Beyond the gap: relevance, fields of practice and the securitizing consequences of (democratic peace) research
Journal of International Relations and Development, 2007, 10, 4, 417-448
BÜGER, Christian, VILLUMSEN, Trine, Beyond the gap: relevance, fields of practice and the securitizing consequences of (democratic peace) research, Journal of International Relations and Development, 2007, 10, 4, 417-448 - http://hdl.handle.net/1814/7764
Retrieved from Cadmus, EUI Research Repository
International Relations (IR) has cultivated the idea of a gap between the theory and the practice/praxis of IR. This division into two different spheres of knowledge is related to the predominant objectivist conception of science in IR, where the scientist is said to be observing reality from a distance without affecting it.
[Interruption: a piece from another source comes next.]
-- ==== Sys2Proof/Machine/Dispatch.lean ====
section
/-! DEFINITION. The meaning of every instruction and step: one arm per constructor. -/

namespace Sys2Proof.Machine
Poststructuralists have denied that this distinction is meaningful and have even argued that it is dangerous to be oblivious to the structuring effects science may have on the social world. This article sets out to avoid further cultivation of the so-called gap between theory and practice, and instead addresses the question of how the theories of IR relate empirically to the practices of world politics. We suggest a theoretical and empirical alternative based on practice theoretical thought. We argue that researchers’ theories and policymakers practice ‘hang together’ and require analytical attention. In order to give empirical flesh to the theoretical discussions and to demonstrate the difference a practice theory approach makes, we discuss the example of the democratic peace thesis. We lay out how US peace researchers, the Clinton government and NATO participated in weaving a ‘web of democratic peace practice’ and stabilizing the thesis as a ‘fact’. We argue that ‘ivory tower scientists’, US foreign policymakers, and NATO politicians and bureaucrats hang together in this web and use each other as a resource. As a consequence, the academically certified version of the democratic peace led to a securitization of democracy. We conclude that one way to cope with the complexity of science– politics interactions is to foster reflexive empirical work on researchers’ own practices.